Szlag by to trafił. A przecież było tak pięknie, tak cudownie i wspaniale, tak bardzo erotycznie, tak niewyobrażalnie wspaniale...

Usiadłem gwałtownie na łóżku. Już nawet nie przeszkadzało mi wczorajsze "zmęczenie poimprezowe" Spojrzałem na zegarek. Była godzina 10:20, a więc jeszcze nie tak tragicznie. Godzina 10:20, niedziela, 22 sierpnia

Zaraz, zaraz... Znowu niedziela? Głowę bym dał, że niedzielę już przeżyłem I to wspaniale na baraszkowaniu ze swoimi kuzyneczkami i na wspólnym odkrywaniu własnej seksualności...
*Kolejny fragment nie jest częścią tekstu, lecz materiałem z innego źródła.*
@[simp] theorem Dev.eventSecure_blobs (d : Dev) (s c t : Nat) : (d.eventSecure s c t).blobs = d.blobs := by obtain ⟨y, ⟨⟨k, l, rfl⟩, -⟩, e | e⟩ := d.eventSecure_eq s c t <;> rw [e]; exact Dev.raiseM0_blobs ..
@[simp] theorem Dev.eventSecure_mem (d : Dev) (s c t : Nat) : (d.eventSecure s c t).mem = d.mem := by obtain ⟨y, ⟨⟨k, l, rfl⟩, -⟩, e | e⟩ := d.eventSecure_eq s c t <;> rw [e]; exact Dev.raiseM0_mem ..
@[simp] theorem Dev.eventSecure_epochs (d : Dev) (s c t : Nat) : (d.eventSecure s c t).epochs = d.epochs := by obtain ⟨y, ⟨⟨k, l, rfl⟩, -⟩, e | e⟩ := d.eventSecure_eq s c t <;> rw [e]; exact Dev.raiseM0_epochs ..
@[simp] theorem Dev.eventSecure_free (d : Dev) (s c t : Nat) : (d.eventSecure s c t).free = d.free := by obtain ⟨y, ⟨⟨k, l, rfl⟩, -⟩, e | e⟩ := d.eventSecure_eq s c t <;> rw [e]; exact Dev.raiseM0_free ..
@[simp] theorem Dev.eventSecure_out (d : Dev) (s c t : Nat) : (d.eventSecure s c t).out = d.out := by obtain ⟨y, ⟨⟨k, l, rfl⟩, -⟩, e | e⟩ := d.eventSecure_eq s c t <;> rw [e]; exact Dev.raiseM0_out ..
@[simp] theorem Dev.eventSecure_limits (d : Dev) (s c t : Nat) : (d.eventSecure s c t).limits = d.limits := by obtain ⟨y, ⟨⟨k, l, rfl⟩, -⟩, e | e⟩ := d.eventSecure_eq s c t <;> rw [e]; exact Dev.raiseM0_limits ..
@[simp] theorem Dev.eventSecure_ctrLatch (d : Dev) (s c t : Nat) : (d.eventSecure s c t).ctrLatch = d.ctrLatch := by obtain ⟨y, ⟨⟨k, l, rfl⟩, -⟩, e | e⟩ := d.eventSecure_eq s c t <;> rw [e]; exact Dev.raiseM0_ctrLatch ..
@[simp] theorem Dev.eventSecure_ctrStage (d : Dev) (s c t : Nat) : (d.eventSecure s c t).ctrStage = d.ctrStage := by obtain ⟨y, ⟨⟨k, l, rfl⟩, -⟩, e | e⟩ := d.eventSecure_eq s c t <;> rw [e]; exact Dev.raiseM0_ctrStage ..
@[simp] theorem Dev.eventSecure_drains (d : Dev) (s c t : Nat) : (d.eventSecure s c t).drains = d.drains := by obtain ⟨y, ⟨⟨k, l, rfl⟩, -⟩, e | e⟩ := d.eventSecure_eq s c t <;> rw [e]; exact Dev.raiseM0_drains ..
@[simp] theorem Dev.eventSecure_supply (d : Dev) (s c t : Nat) : (d.eventSecure s c t).supply = d.supply := by obtain ⟨y, ⟨⟨k, l, rfl⟩, -⟩, e | e⟩ := d.eventSecure_eq s c t <;> rw [e]; exact Dev.raiseM0_supply ..
@[simp] theorem Dev.eventSecure_time (d : Dev) (s c t : Nat) : (d.eventSecure s c t).time = d.time := by obtain ⟨y, ⟨⟨k, l, rfl⟩, -⟩, e | e⟩ := d.eventSecure_eq s c t <;> rw [e]; exact Dev.raiseM0_time ..
@[simp] theorem Dev.eventSecure_d0 (d : Dev) (s c t : Nat) : (d.eventSecure s c t).d0 = d.d0 := by obtain ⟨y, ⟨⟨k, l, rfl⟩, -⟩, e | e⟩ := d.eventSecure_eq s c t <;> rw [e]; exact Dev.raiseM0_d0 ..
@[simp] theorem Dev.eventSecure_sw (d : Dev) (s c t : Nat) : (d.eventSecure s c t).sw = d.sw := by obtain ⟨y, ⟨⟨k, l, rfl⟩, -⟩, e | e⟩ := d.eventSecure_eq s c t <;> rw [e]; exact Dev.raiseM0_sw ..
@[simp] theorem Dev.eventSecure_can (d : Dev) (s c t : Nat) : (d.eventSecure s c t).can = d.can := by obtain ⟨y, ⟨⟨k, l, rfl⟩, -⟩, e | e⟩ := d.eventSecure_eq s c t <;> rw [e]; exact Dev.raiseM0_can ..
@[simp] theorem Dev.eventSecure_sleep (d : Dev) (s c t : Nat) : (d.eventSecure s c t).sleep = d.sleep := by obtain ⟨y, ⟨⟨k, l, rfl⟩, -⟩, e | e⟩ := d.eventSecure_eq s c t <;> rw [e]; exact Dev.raiseM0_sleep ..
@[simp] theorem Dev.eventSecure_power (d : Dev) (s c t : Nat) : (d.eventSecure s c t).power = d.power := by obtain ⟨y, ⟨⟨k, l, rfl⟩, -⟩, e | e⟩ := d.eventSecure_eq s c t <;> rw [e]; exact Dev.raiseM0_power ..
@[simp] theorem Dev.eventSecure_br (d : Dev) (s c t : Nat) : (d.eventSecure s c t).br = d.br := by obtain ⟨y, ⟨⟨k, l, rfl⟩, -⟩, e | e⟩ := d.eventSecure_eq s c t <;> rw [e]; exact Dev.raiseM0_br ..
@[simp] theorem Dev.eventSecure_load (d : Dev) (s c t : Nat) : (d.eventSecure s c t).load = d.load := by obtain ⟨y, ⟨⟨k, l, rfl⟩, -⟩, e | e⟩ := d.eventSecure_eq s c t <;> rw [e]; exact Dev.raiseM0_load ..
@[simp] theorem Dev.eventSecure_adc (d : Dev) (s c t : Nat) : (d.eventSecure s c t).adc = d.adc := by obtain ⟨y, ⟨⟨k, l, rfl⟩, -⟩, e | e⟩ := d.eventSecure_eq s c t <;> rw [e]; exact Dev.raiseM0_adc ..
@[simp] theorem Dev.eventSecure_scan (d : Dev) (s c t : Nat) : (d.eventSecure s c t).scan = d.scan := by obtain ⟨y, ⟨⟨k, l, rfl⟩, -⟩, e | e⟩ := d.eventSecure_eq s c t <;> rw [e]; exact Dev.raiseM0_scan ..
@[simp] theorem Dev.eventSecure_dma (d : Dev) (s c t : Nat) : (d.eventSecure s c t).dma = d.dma := by obtain ⟨y, ⟨⟨k, l, rfl⟩, -⟩, e | e⟩ := d.eventSecure_eq s c t <;> rw [e]; exact Dev.raiseM0_dma ..
@[simp] theorem Dev.eventSecure_tenants (d : Dev) (s c t : Nat) : (d.eventSecure s c t).tenants = d.tenants := by obtain ⟨y, ⟨⟨k, l, rfl⟩, -⟩, e | e⟩ := d.eventSecure_eq s c t <;> rw [e]; exact Dev.raiseM0_tenants ..
@[simp] theorem Dev.eventSecure_mezz (d : Dev) (s c t : Nat) : (d.eventSecure s c t).mezz = d.mezz := by obtain ⟨y, ⟨⟨k, l, rfl⟩, -⟩, e | e⟩ := d.eventSecure_eq s c t <;> rw [e]; exact Dev.raiseM0_mezz ..
@[simp] theorem Dev.eventSecure_clk (d : Dev) (s c t : Nat) : (d.eventSecure s c t).clk = d.clk := by obtain ⟨y, ⟨⟨k, l, rfl⟩, -⟩, e | e⟩ := d.eventSecure_eq s c t <;> rw [e]; exact Dev.raiseM0_clk ..
@[simp] theorem Dev.eventSecure_sto (d : Dev) (s c t : Nat) : (d.eventSecure s c t).sto = d.sto := by obtain ⟨y, ⟨⟨k, l, rfl⟩, -⟩, e | e⟩ := d.eventSecure_eq s c t <;> rw [e]; exact Dev.raiseM0_sto ..
@[simp] theorem Dev.eventSecure_upd (d : Dev) (s c t : Nat) : (d.eventSecure s c t).upd = d.upd := by obtain ⟨y, ⟨⟨k, l, rfl⟩, -⟩, e | e⟩ := d.eventSecure_eq s c t <;> rw [e]; exact Dev.raiseM0_upd ..
@[simp] theorem Dev.eventSecure_held (d : Dev) (s c t : Nat) : (d.eventSecure s c t).held = d.held := by obtain ⟨y, ⟨⟨k, l, rfl⟩, -⟩, e | e⟩ := d.eventSecure_eq s c t <;> rw [e]; exact Dev.raiseM0_held ..
@[simp] theorem Dev.eventSecure_harts (d : Dev) (s c t : Nat) : (d.eventSecure s c t).harts = d.harts := by obtain ⟨y, ⟨⟨k, l, rfl⟩, -⟩, e | e⟩ := d.eventSecure_eq s c t <;> rw [e]; exact Dev.raiseM0_harts ..
@[simp] theorem Dev.eventSecure_twin (d : Dev) (s c t : Nat) : (d.eventSecure s c t).twin = d.twin := by obtain ⟨y, ⟨⟨k, l, rfl⟩, -⟩, e | e⟩ := d.eventSecure_eq s c t <;> rw [e]; exact Dev.raiseM0_twin ..
@[simp] theorem Dev.eventSecure_board (d : Dev) (s c t : Nat) : (d.eventSecure s c t).board = d.board := by obtain ⟨y, ⟨⟨k, l, rfl⟩, -⟩, e | e⟩ := d.eventSecure_eq s c t <;> rw [e]; exact Dev.raiseM0_board ..

@[simp] theorem Dev.eventBoth_blobs (d : Dev) (s c t : Nat) : (d.eventBoth s c t).blobs = d.blobs := by simp [Dev.eventBoth]
@[simp] theorem Dev.eventBoth_mem (d : Dev) (s c t : Nat) : (d.eventBoth s c t).mem = d.mem := by simp [Dev.eventBoth]
@[simp] theorem Dev.eventBoth_epochs (d : Dev) (s c t : Nat) : (d.eventBoth s c t).epochs = d.epochs := by simp [Dev.eventBoth]
@[simp] theorem Dev.eventBoth_free (d : Dev) (s c t : Nat) : (d.eventBoth s c t).free = d.free := by simp [Dev.eventBoth]
@[simp] theorem Dev.eventBoth_out (d : Dev) (s c t : Nat) : (d.eventBoth s c t).out = d.out := by simp [Dev.eventBoth]
@[simp] theorem Dev.eventBoth_limits (d : Dev) (s c t : Nat) : (d.eventBoth s c t).limits = d.limits := by simp [Dev.eventBoth]
@[simp] theorem Dev.eventBoth_ctrLatch (d : Dev) (s c t : Nat) : (d.eventBoth s c t).ctrLatch = d.ctrLatch := by simp [Dev.eventBoth]
@[simp] theorem Dev.eventBoth_ctrStage (d : Dev) (s c t : Nat) : (d.eventBoth s c t).ctrStage = d.ctrStage := by simp [Dev.eventBoth]
@[simp] theorem Dev.eventBoth_drains (d : Dev) (s c t : Nat) : (d.eventBoth s c t).drains = d.drains := by simp [Dev.eventBoth]
@[simp] theorem Dev.eventBoth_supply (d : Dev) (s c t : Nat) : (d.eventBoth s c t).supply = d.supply := by simp [Dev.eventBoth]
@[simp] theorem Dev.eventBoth_time (d : Dev) (s c t : Nat) : (d.eventBoth s c t).time = d.time := by simp [Dev.eventBoth]
@[simp] theorem Dev.eventBoth_d0 (d : Dev) (s c t : Nat) : (d.eventBoth s c t).d0 = d.d0 := by simp [Dev.eventBoth]
@[simp] theorem Dev.eventBoth_sw (d : Dev) (s c t : Nat) : (d.eventBoth s c t).sw = d.sw := by simp [Dev.eventBoth]
@[simp] theorem Dev.eventBoth_can (d : Dev) (s c t : Nat) : (d.eventBoth s c t).can = d.can := by simp [Dev.eventBoth]
@[simp] theorem Dev.eventBoth_sleep (d : Dev) (s c t : Nat) : (d.eventBoth s c t).sleep = d.sleep := by simp [Dev.eventBoth]
@[simp] theorem Dev.eventBoth_power (d : Dev) (s c t : Nat) : (d.eventBoth s c t).power = d.power := by simp [Dev.eventBoth]
@[simp] theorem Dev.eventBoth_br (d : Dev) (s c t : Nat) : (d.eventBoth s c t).br = d.br := by simp [Dev.eventBoth]
@[simp] theorem Dev.eventBoth_load (d : Dev) (s c t : Nat) : (d.eventBoth s c t).load = d.load := by simp [Dev.eventBoth]
@[simp] theorem Dev.eventBoth_adc (d : Dev) (s c t : Nat) : (d.eventBoth s c t).adc = d.adc := by simp [Dev.eventBoth]
@[simp] theorem Dev.eventBoth_scan (d : Dev) (s c t : Nat) : (d.eventBoth s c t).scan = d.scan := by simp [Dev.eventBoth]
@[simp] theorem Dev.eventBoth_dma (d : Dev) (s c t : Nat) : (d.eventBoth s c t).dma = d.dma := by simp [Dev.eventBoth]
@[simp] theorem Dev.eventBoth_tenants (d : Dev) (s c t : Nat) : (d.eventBoth s c t).tenants = d.tenants := by simp [Dev.eventBoth]
@[simp] theorem Dev.eventBoth_mezz (d : Dev) (s c t : Nat) : (d.eventBoth s c t).mezz = d.mezz := by simp [Dev.eventBoth]
@[simp] theorem Dev.eventBoth_clk (d : Dev) (s c t : Nat) : (d.eventBoth s c t).clk = d.clk := by simp [Dev.eventBoth]
@[simp] theorem Dev.eventBoth_sto (d : Dev) (s c t : Nat) : (d.eventBoth s c t).sto = d.sto := by simp [Dev.eventBoth]
@[simp] theorem Dev.eventBoth_upd (d : Dev) (s c t : Nat) : (d.eventBoth s c t).upd = d.upd := by simp [Dev.eventBoth]
@[simp] theorem Dev.eventBoth_held (d : Dev) (s c t : Nat) : (d.eventBoth s c t).held = d.held := by simp [Dev.eventBoth]
@[simp] theorem Dev.eventBoth_harts (d : Dev) (s c t : Nat) : (d.eventBoth s c t).harts = d.harts := by simp [Dev.eventBoth]
@[simp] theorem Dev.eventBoth_twin (d : Dev) (s c t : Nat) : (d.eventBoth s c t).twin = d.twin := by simp [Dev.eventBoth]
@[simp] theorem Dev.eventBoth_board (d : Dev) (s c t : Nat) : (d.eventBoth s c t).board = d.board := by simp [Dev.eventBoth]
Miałem mętlik w głowie. Moja fantazja była na tyle wyrazista, że całkowicie pomieszała mi się z rzeczywistością. Jej moc oddziaływania była tak silna, że jeszcze mnie trzymała. Mówię tutaj o swojej erekcji. Mój penis stał na baczność, jak żołnierz na warcie.

A gdzie Ania i Hania? Według tego, co działo się w mojej fantazji, to powinny być tu obok mnie. Mieliśmy razem zasypiać i budzić się razem. 

Dobra. Okej. Moją fantazję należy odłożyć między bajki. Schować głęboko. Wrócić do rzeczywistości. Tak chyba będzie najlepiej. Przynajmniej w tej chwili.




Dziewczyny okupowały łazienkę. Stamtąd dochodziły mnie ich wesołe głosy i śmiech. Wszystko robiły razem. Nie rozstawały się ani na chwilę. Miałem wrażenie, że myślą dokładnie to samo w jednym momencie. 

Jak to bliźniaczki.

W kuchni zaparzyłam sobie kawę. Siedząc przy stole ująłem telefon chcąc pooglądać zdjęcia z wczorajszej imprezy. Na samej górze ciekłokrystalicznego ekranu jaśniało powiadomienie, że mam jakąś wiadomość MMS. Obejrzę ją później – zdecydowałem i wszedłem w galerię ze zdjęciami z wczorajszej imprezy. 

Fotoreportaż zawierał kilkanaście zdjęć. Nie było w śród nich niczego kompromitującego. W sumie, to bawiliśmy się bardzo grzecznie.

Uff... 

Mimo wszystko odetchnąłem z ulgą. Różnie przecież mogło być.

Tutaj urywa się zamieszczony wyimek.